(Stored data)
-- ==== Sys2Proof/Machine/OdTable.lean ====
section
/-! DEFINITION. The object dictionary's entries: addresses, types, access codes, defaults, ranges and
writer rules, as the entry tables of the chapters give them (R454, R457, R458). -/

namespace Sys2Proof.Machine

/-- Types of R455. `str` and `dom` carry the least and the greatest length. -/
inductive OdTy where
  | u8 | u16 | u32 | u64 | i16 | i32 | i64
  | str (lo hi : Nat) | dom (lo hi : Nat)
  deriving DecidableEq, Repr

/-- Access codes of R13; `roHa` is RO, and RW while its function is host-assisted (R223, R290). -/
inductive OdAcc where
  | const | ro | rw | wo | rwp | rwf | roHa
  deriving DecidableEq, Repr

/-- Writer rules: any writer, the manager or a MANAGER session only, or the slice itself as well (R365). -/
inductive OdWriter where
  | any | manager | own
  deriving DecidableEq, Repr

/-- How an entry's instances lie: one index each, 256 pages to an index, or 16 endpoints to an index. -/
inductive OdArea where
  | std | page | ep
  deriving DecidableEq, Repr

/-- One row of an entry table: `n` indices from `base`, `m` sub-indices from `sub`. -/
structure OdRow where
  base : Nat
  n : Nat := 1
  sub : Nat
  m : Nat := 1
  area : OdArea := .std
  ty : OdTy
  acc : OdAcc
  dflt : Nat := 0
  lo : Int := 0
  hi : Int := 0
  writer : OdWriter := .any
  deriving DecidableEq, Repr

/-- The entries by name. -/
inductive Ent where
  | vendorName | vendorId | productId | productName | serialNumber | siliconRevision
  | revisionCode | romVersion | linkConfiguration | odFormat | configSetId | configSetName
  | configSetTime | odWriteCount | odRefusalCount | odLastRefusal | modeCurrent | modeRequest
  | modeInFlight | modeHeld | modeResult | modeFlags | modeChangeTime | modeChangeCount
  | standbyLinkState | standbyEntryLimit | dormantRetention | standbyClustersGated
  | junctionTemperature | thermalWarningThreshold | wakeSource | wakeTime | wakeModeLeft
  | wakeFlags | wakeCount | wakePllLock | wakeClockTree | wakeRetention | wakeFabric
  | wakeClusters | wakeStakes | deviceIdKey | debugState | debugChallenge | debugToken
  | zeroiseCommand | measureNonce | measureReport | measureState | credKey | credMaxRole
  | credSource | sessionState | sessionRole | sessionCredential | sessionId | sessionSeq
  | sessionAuthFailures | sessionIdleLimit | sessionFailLimit | auditCount | auditMask
  | auditOffset | auditData | datumSource | datumState | datumOffsetError | datumRate | datumNow
  | datumStep | lockThresholdTimeIn | lockThresholdUpstream | lockCount | holdoverLimit | maxSlew
  | servoKpShift | servoKiShift | surveyStepThreshold | autoStepThreshold | surveyFilterShift
  | timeInOffset | syncPeriod | timeInGlitchCount | timeInWindow | timeOutMode | timeOutWidth
  | timeOutOffset | framePeriod | frameEpoch | frameNumber | cmpClaim | cmpMode | cmpTime
  | cmpFraction | cmpPeriod | cmpFrameOffset | cmpFrameIntervalLog | cmpFramePhase
  | cmpEventSource | cmpStatus | tioClaim | tioFunction | tioComparator | tioPulseWidth
  | tioCaptureTime | tioCaptureFraction | tioCapturePop | tioCaptureOverflow | tioEventSource
  | hostRate | hostSlew | hostLockState | hostWatchdog | obsError | obsTime | obsPop | obsCount
  | coarseAlarm | functionMode | schedActiveHalf | schedEntryCount | schedCommand
  | schedTargetFrame | schedState | schedFlags | schedRefusal | schedRefusalEntry
  | schedRefusalFrame | schedDelayMargin | schedUnknownDelay | schedEventSource
  | schedSwitchFrame | buildTimeLast | buildTimeMax | replayCount | schedOverrunTotal
  | schedListOffset | schedListData | piPageOwner | piPageStakeMask | piEccCorrectedCount
  | piEccUncorrectedCount | piEccLastOffset | piDeniedCount | piScrubPassCount | piSafePoolFree
  | groupTableOffset | groupTableData | groupActiveData | groupProbe | groupLastFrame
  | groupLastResult | groupMembers | groupWritten | groupPartialCount | groupCompletionTime
  | cqHolderUsed | cqHolderPeak | intakeStallCount | sliceBlobCompat | sliceSourceId
  | slicePageDeniedCount | faultCount | faultLastUnit | faultLastCause | faultLastTime
  | haltCause | ptState | ptReplayLimit | ptRestartCount | qeRestartCount | bootPath | manifest
  | imageCommand | imageStatus | imageStatusSlot | manifestVersion | customerKeyHash
  | imageSelect | imageOffset | imageData | imageSource | imageSlotState | imageSlotVersion
  | portEnable | portSpeedLimit | portSpeedStatus | portLinkState | portLinkCommand | portStatus
  | portStatusClear | portPower | attachDebounce | resetDuration | ocBlanking | lpmPolicy
  | lpmIdleFrames | remoteWakeEnable | errorThreshold | pscClaim | codeViolationCount
  | framingErrorCount | badEndCount | lockLossCount | retrainCount | trainingFailureCount
  | overCurrentCount | calPassCount | portWakeTime | replyTolerance | immReplyTimeout
  | retryLimit | headerErrorCount | crcErrorCount | malformedCount | missedReplyCount
  | skewedReplyCount | offTimeReplyCount | strayReplyCount | lastSkewAddress | lastSkewError
  | xactStatus | xactStatusClear | hubReserve | hubPollLog | reattachSameAddress | treeCommand
  | treeStatus | treeStatusClear | nodeCount | unaddressedCount | nodeProbeAddress | nodeParent
  | nodeTier | nodeFlags | nodeRangeEnd | nodeDescriptor | lastDetachAddress | lastDetachTime
  | surveyInterval | surveyProbeAddress | delayDown | delayUp | nodeTimeStatus | gateWindow
  | gateWindowActive | schedOverrunCount | slotCount | reservedDown | reservedUp | pscEnable
  | clusterState | clusterCommand | clusterImageSelect | clusterRestartLimit
  | clusterRestartCount | clusterFaultCause | clusterFaultTime | clusterInterruptionLast
  | clusterMicrocodeVersion | upEnable | upSpeedLimit | upLinkState | upAddress | upConfigured
  | upAsymmetry | upActive | mirrorCollisionCount | upResetCount | mirrorInMap | mirrorOutMap
  | sliceEnable | sliceLink | slicePasid | sliceState | sliceGeneration | sliceCommand
  | sliceFreezeLimit | sliceResetCount | sliceStaleDmaCount | sliceLastResetTime
  | sliceLastResetLength | sliceRestoreRefusal | sliceResetSource | sliceSavedDiscardCount
  | adminSqBase | adminCqBase | adminSizeLog | adminCqEventSource | adminEnable
  | queueErrorSource | sqQuota | cqQuota | sqCount | cqCount | queueErrorCount | latSelect
  | latInterval | latReset | bulkShare | esRangeFirst | esRangeCount | shaperConfig
  | shaperConfigActive | shaperByteTokens | shaperDescTokens | shaperBytesLastFrame
  | shaperDescLastFrame | shaperHeldFrames | shaperPolicedCount | stakeState | stakeCommand
  | stakeImageSelect | stakeWatchdog | stakeFaultCause | stakeFaultPc | stakeFaultCode
  | stakeTcmCorrectedCount | stakeDispatchCount | stakeOpDiscardCount | stakeIdleTime
  | dispatchTickPeriod | dispatchTickNow | threadTableOffset | threadTableData | readyCount
  | delayedCount | missedReleaseTotal | releaseLatencyMax | barrierMask | barrierMaskActive
  | haStake | haReleaseOverflow | haFifoPeak | esRouteOffset | esRouteData | esProbe
  | esProbeState | esForcePending | esDiscardCount | esLastDiscard | esIntakePeak
  | esIntakeStallCount | esTargetProbe | esTargetState | esHaOverflow | esRangeProbe
  | esRangeView | sorrelSource | upEventOffset | upClaim | upClaimResult | upComplete
  | hostLinkState | hostLinkSpeed | hostLinkWidth | hostDState | hostLossCount | hostFlrCount
  | hostPmeCount | hostAerCorrectableCount | hostAerUncorrectableCount | hostDmaErrorCount
  | hostWakeEnable | epBinding | epPacket | epHalt | epStatus | epPiOffset | epPiLength
  | epSafeMode | epSafeValue | epPiState | epGroup | epRefusedWriteCount | epCommitRefusedCount
  | epCommitWithdrawnCount | epSq | epStreamDroppedCount | epOwner
  deriving DecidableEq, Repr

What you are asked to do ->
Exact reproduction is required: output the lines from the start of the entries above through the line with "std | page | ep".

Task response ->
-- ==== Sys2Proof/Machine/OdTable.lean ====
section
/-! DEFINITION. The object dictionary's entries: addresses, types, access codes, defaults, ranges and
writer rules, as the entry tables of the chapters give them (R454, R457, R458). -/

namespace Sys2Proof.Machine

/-- Types of R455. `str` and `dom` carry the least and the greatest length. -/
inductive OdTy where
  | u8 | u16 | u32 | u64 | i16 | i32 | i64
  | str (lo hi : Nat) | dom (lo hi : Nat)
  deriving DecidableEq, Repr

/-- Access codes of R13; `roHa` is RO, and RW while its function is host-assisted (R223, R290). -/
inductive OdAcc where
  | const | ro | rw | wo | rwp | rwf | roHa
  deriving DecidableEq, Repr

/-- Writer rules: any writer, the manager or a MANAGER session only, or the slice itself as well (R365). -/
inductive OdWriter where
  | any | manager | own
  deriving DecidableEq, Repr

/-- How an entry's instances lie: one index each, 256 pages to an index, or 16 endpoints to an index. -/
inductive OdArea where
  | std | page | ep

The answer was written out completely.